A bull market is coming.

Though no one knows when or how far the stock market will fall before then, the beginning of another sustained cycle of growth in the market is virtually guaranteed.

That’s because every bear market in the U.S. has been followed by a bull market, and that includes everything from the Great Depression to the financial crisis of 2008-2009 to the pandemic and the tech bubble. There’s nothing so unique about the current bear market to make investors think otherwise, and stocks should eventually recover as interest rates stabilize and inflation cools.

When that happens and the stock market starts to rally again, you’ll want to own these three stocks.

Bull market stock No. 1 to own: Airbnb
I can’t think of a stock that’s being more unfairly punished by recessionary fears than Airbnb (ABNB). The company posted soaring growth over the last year as it’s benefited from travel recovery and continues to gain market share, yet the stock is down 44%.

Unlike its tech sector peers, Airbnb has experienced virtually none of the macro headwinds afflicting tech stocks in areas like software and e-commerce. Revenue rose 29% in the third quarter, and the company guided to 17% to 23% revenue growth in the fourth quarter with margins expected to expand.

Airbnb’s growth could continue to moderate in 2023 as the rest of the travel sector is expected to normalize as well, but these headwinds are already built into the stock. It trades at a price-to-earnings ratio of just 40, about double the valuation of the S&P 500.

Regardless of what happens in the economy, Airbnb still has a wide-open growth opportunity in front of it. It’s targeting an addressable market worth more than $1 trillion, and the company is uniquely positioned to take advantage of it as it dominates the home-sharing market. Its margins should also continue to expand thanks to its highly scalable business model.

When the stock market starts to recover, Airbnb could soar in the next bull market.

Bull market stock No. 2 to own: Shopify
Shopify (SHOP) has gone from market darling to market dud in just a few short months, it seems. The e-commerce software stock surged from its 2015 IPO through the pandemic, but the stock has come crashing down over the last year. It’s down 72% year to date as growth slowed across the e-commerce sector, and last year’s profit has flipped back to a loss.

However, most signs point to Shopify facing normal cyclical headwinds that will eventually recede, rather than more structural problems that are permanently impairing the company.

For example, Black Friday/Cyber Monday sales on the platform jumped 21% from last year to $7.5 billion. That growth comes even as dozens of major retailers, including Amazon, warned of a dismal holiday season and guided for significantly weaker growth than normal.

The results over Black Friday weekend also show that Shopify remains an attractive option for both shoppers and merchants who want to sell online, whether those are small businesses or Fortune 500 companies.

Shopify still dominates e-commerce software, and Amazon’s attempt to disrupt it with its Buy with Prime program also seems to have fallen flat.

E-commerce isn’t done growing, even though difficult comparisons could persist for a few quarters.
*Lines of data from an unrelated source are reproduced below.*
section
variable (s : State) (h : Nat) (status : Nat)
@[simp] theorem State.refuse_pending : (s.refuse h status).pending = s.pending := State.complete_pending _ _ _ _ _
@[simp] theorem State.refuse_clk : (s.refuse h status).clk = s.clk := State.complete_clk _ _ _ _ _
@[simp] theorem State.refuse_pwr : (s.refuse h status).pwr = s.pwr := State.complete_pwr _ _ _ _ _
@[simp] theorem State.refuse_regs : (s.refuse h status).regs = s.regs := State.complete_regs _ _ _ _ _
@[simp] theorem State.refuse_sticky : (s.refuse h status).sticky = s.sticky := State.complete_sticky _ _ _ _ _
@[simp] theorem State.refuse_sealed : (s.refuse h status).sealed = s.sealed := State.complete_sealed _ _ _ _ _
@[simp] theorem State.refuse_sealImg : (s.refuse h status).sealImg = s.sealImg := State.complete_sealImg _ _ _ _ _
@[simp] theorem State.refuse_flash : (s.refuse h status).flash = s.flash := State.complete_flash _ _ _ _ _
@[simp] theorem State.refuse_rnd : (s.refuse h status).rnd = s.rnd := State.complete_rnd _ _ _ _ _
@[simp] theorem State.refuse_str : (s.refuse h status).str = s.str := State.complete_str _ _ _ _ _
@[simp] theorem State.refuse_sds : (s.refuse h status).sds = s.sds := State.complete_sds _ _ _ _ _
@[simp] theorem State.refuse_frm : (s.refuse h status).frm = s.frm := State.complete_frm _ _ _ _ _
@[simp] theorem State.refuse_whl : (s.refuse h status).whl = s.whl := State.complete_whl _ _ _ _ _
@[simp] theorem State.refuse_hrp : (s.refuse h status).hrp = s.hrp := State.complete_hrp _ _ _ _ _
@[simp] theorem State.refuse_flp : (s.refuse h status).flp = s.flp := State.complete_flp _ _ _ _ _
@[simp] theorem State.refuse_col : (s.refuse h status).col = s.col := State.complete_col _ _ _ _ _
@[simp] theorem State.refuse_prn : (s.refuse h status).prn = s.prn := State.complete_prn _ _ _ _ _
@[simp] theorem State.refuse_mbx : (s.refuse h status).mbx = s.mbx := State.complete_mbx _ _ _ _ _
@[simp] theorem State.refuse_mem : (s.refuse h status).mem = s.mem := State.complete_mem _ _ _ _ _
@[simp] theorem State.refuse_rck : (s.refuse h status).rck = s.rck := State.complete_rck _ _ _ _ _
@[simp] theorem State.refuse_nrg : (s.refuse h status).nrg = s.nrg := State.complete_nrg _ _ _ _ _
@[simp] theorem State.refuse_restarts : (s.refuse h status).restarts = s.restarts := State.complete_restarts _ _ _ _ _
@[simp] theorem State.refuse_fresh : (s.refuse h status).fresh = s.fresh := State.complete_fresh _ _ _ _ _
end

section
variable (s : State) (h : Nat) (addr : Nat) (hkey : Nat) (off : Nat) (bytes : List Byte)
@[simp] theorem State.output_pending : (s.output h addr hkey off bytes).pending = s.pending := by
  unfold State.output
  split
  · rfl
  · split <;> simp
@[simp] theorem State.output_clk : (s.output h addr hkey off bytes).clk = s.clk := by
  unfold State.output
  split
  · rfl
  · split <;> simp
@[simp] theorem State.output_pwr : (s.output h addr hkey off bytes).pwr = s.pwr := by
  unfold State.output
  split
  · rfl
  · split <;> simp
@[simp] theorem State.output_regs : (s.output h addr hkey off bytes).regs = s.regs := by
  unfold State.output
  split
  · rfl
  · split <;> simp
@[simp] theorem State.output_sticky : (s.output h addr hkey off bytes).sticky = s.sticky := by
  unfold State.output
  split
  · rfl
  · split <;> simp
@[simp] theorem State.output_sealed : (s.output h addr hkey off bytes).sealed = s.sealed := by
  unfold State.output
  split
  · rfl
  · split <;> simp
@[simp] theorem State.output_sealImg : (s.output h addr hkey off bytes).sealImg = s.sealImg := by
  unfold State.output
  split
  · rfl
  · split <;> simp
@[simp] theorem State.output_flash : (s.output h addr hkey off bytes).flash = s.flash := by
  unfold State.output
  split
  · rfl
  · split <;> simp
@[simp] theorem State.output_rnd : (s.output h addr hkey off bytes).rnd = s.rnd := by
  unfold State.output
  split
  · rfl
  · split <;> simp
@[simp] theorem State.output_str : (s.output h addr hkey off bytes).str = s.str := by
  unfold State.output
  split
  · rfl
  · split <;> simp
@[simp] theorem State.output_sds : (s.output h addr hkey off bytes).sds = s.sds := by
  unfold State.output
  split
  · rfl
  · split <;> simp
@[simp] theorem State.output_frm : (s.output h addr hkey off bytes).frm = s.frm := by
  unfold State.output
  split
  · rfl
  · split <;> simp
@[simp] theorem State.output_whl : (s.output h addr hkey off bytes).whl = s.whl := by
  unfold State.output
  split
  · rfl
  · split <;> simp
@[simp] theorem State.output_hrp : (s.output h addr hkey off bytes).hrp = s.hrp := by
  unfold State.output
  split
  · rfl
  · split <;> simp
@[simp] theorem State.output_flp : (s.output h addr hkey off bytes).flp = s.flp := by
  unfold State.output
  split
  · rfl
  · split <;> simp
@[simp] theorem State.output_col : (s.output h addr hkey off bytes).col = s.col := by
  unfold State.output
  split
  · rfl
  · split <;> simp
@[simp] theorem State.output_cal : (s.output h addr hkey off bytes).cal = s.cal := by
  unfold State.output
  split
  · rfl
  · split <;> simp
@[simp] theorem State.output_prn : (s.output h addr hkey off bytes).prn = s.prn := by
  unfold State.output
  split
  · rfl
  · split <;> simp
@[simp] theorem State.output_mbx : (s.output h addr hkey off bytes).mbx = s.mbx := by
  unfold State.output
  split
  · rfl
  · split <;> simp
@[simp] theorem State.output_mem : (s.output h addr hkey off bytes).mem = s.mem := by
  unfold State.output
  split
  · rfl
  · split <;> simp
@[simp] theorem State.output_rck : (s.output h addr hkey off bytes).rck = s.rck := by
  unfold State.output
  split
  · rfl
  · split <;> simp
@[simp] theorem State.output_nrg : (s.output h addr hkey off bytes).nrg = s.nrg := by
  unfold State.output
  split
  · rfl
  · split <;> simp
@[simp] theorem State.output_restarts : (s.output h addr hkey off bytes).restarts = s.restarts := by
  unfold State.output
  split
  · rfl
  · split <;> simp
@[simp] theorem State.output_fresh : (s.output h addr hkey off bytes).fresh = s.fresh := by
  unfold State.output
  split
  · rfl
  · split <;> simp
end
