-- ==== Sys2Proof/Laws/Lemmas.lean ====
section
/-! SUPPORT. What shared operations of lanes, lane groups and mate roles can do, one lemma each. -/
namespace Sys2Proof.Machine

/-- Entering HUNT leaves the ladder and the sticky bits. -/
theorem State.enterHunt_frame (s : State) (n : Nat) :
    (s.enterHunt n).sds.group = s.sds.group ∧ (s.enterHunt n).sticky = s.sticky := by
  unfold State.enterHunt
  dsimp only
  have h1 : ∀ u : State, (u.noteDefects n).sds = u.sds ∧ (u.noteDefects n).sticky = u.sticky := fun u => ⟨rfl, rfl⟩
  rw [(h1 _).1, (h1 _).2]
  split <;> exact ⟨rfl, rfl⟩

/-- What a group announces. -/
theorem State.announce_group (s : State) (g k a : Nat) : ∃ q, (s.announce g k a).group g =
    { s.group g with target := k, sendAct := a, ownSeq := some q, ownDone := false,
                     exch := if a = 1 then ((s.group g).exch + 1) % 256 else (s.group g).exch } :=
  ⟨_, State.setGroup_self _ _ _⟩

/-- The end of a scan leaves the ladder, the lanes, the framer, the loops and the sticky bits. -/
theorem State.abortScan_frame (s : State) (n c : Nat) : (s.abortScan n c).sds.group = s.sds.group ∧
    (s.abortScan n c).sticky = s.sticky ∧ (s.abortScan n c).sds.lane = s.sds.lane ∧ (s.abortScan n c).frm = s.frm ∧
    (s.abortScan n c).sds.loops = s.sds.loops := by
  unfold State.abortScan
  split
  · exact ⟨rfl, rfl, rfl, rfl, rfl⟩
  · unfold State.endScan; simp

/-- Entering R0_ALIGN: the group's state; no other group and no sticky bit changes. -/
theorem State.enterAlign_group (s : State) (g j : Nat) :
    (s.enterAlign g).group j = if j = g then { s.group g with st := .r0Align, rung := 0, txRung := 0, since := s.clk.tick, target := 0, sendAct := 0, ownSeq := none, farSeq := none, ownDone := false, farDone := false } else s.group j := by
  unfold State.enterAlign
  dsimp only
  show Tab.look _ (State.sds _).group j = _
  refine Eq.trans (congrArg (fun x => Tab.look {} x j) (foldl_keep (p := fun s : State => s.sds.group) (fun s n => ?_) (groupLanes g) _)) ?_
  · split <;> split <;> first
      | rfl | exact (State.enterHunt_frame _ _).1 | exact (State.abortScan_frame _ _ _).1
      | exact (State.enterHunt_frame _ _).1.trans (State.abortScan_frame _ _ _).1
  · have h : ∀ (u : State) x, u.sds.group = s.sds.group → Tab.look {} (u.setGroup g x).sds.group j = if j = g then x else s.group j := by
      intro u x hu
      split
      · rename_i h; subst h; exact State.setGroup_self _ _ _
      · rename_i h; exact (State.setGroup_of_ne _ _ h).trans (by unfold State.group; rw [hu])
    refine (h _ _ ?_).trans ?_
    · split <;> rfl
    · by_cases hj : j = g
      · rw [if_pos hj, if_pos hj]; split <;> rfl
      · rw [if_neg hj, if_neg hj]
Once the economy begins to recover, Shopify’s growth looks poised to accelerate as well, and that could give the stock a serious spark.

Bull market stock No. 3 to own: Roku
Like the other two stocks on this list, Roku (ROKU) is also the market leader of its own tech niche as the biggest streaming platform in the U.S.

Roku stock has fallen even further this year than Airbnb or Shopify. The company invested heavily during the boom times of the pandemic only to see advertising growth rapidly evaporate this year, leading to wide losses and near-flat growth. As a result, Roku stock is down 77% year to date.

However, Roku is far from the only digital ad platform experiencing these kinds of headwinds. Both Alphabet and Meta Platforms, the two biggest digital ad businesses in the U.S., have also reported sharply decelerating growth, and that’s understandable in a weakening economic environment.

Advertising is cyclical. It’s one of the first expenses businesses pull back when they’re afraid of a recession, as it’s easy to dial ad spending up and down, and it’s a much easier way to cut costs than, say, layoffs, or closing or selling physical real estate.

For the fourth quarter, the company is actually calling for a decline in revenue, but Roku’s ad business should recover when the economy turns and the ad market follows. The good news here is that the connected TV market is booming, with both Disney and Netflix launching ad-based tiers this quarter. That should expand Roku’s monetizable ad base, as it typically takes 30% of ad inventory from its streaming partners.

While the fourth-quarter numbers might be ugly, streaming is still growing, and the streaming ad market, based on recent comments from Netflix co-CEO Reed Hastings, looks set to explode.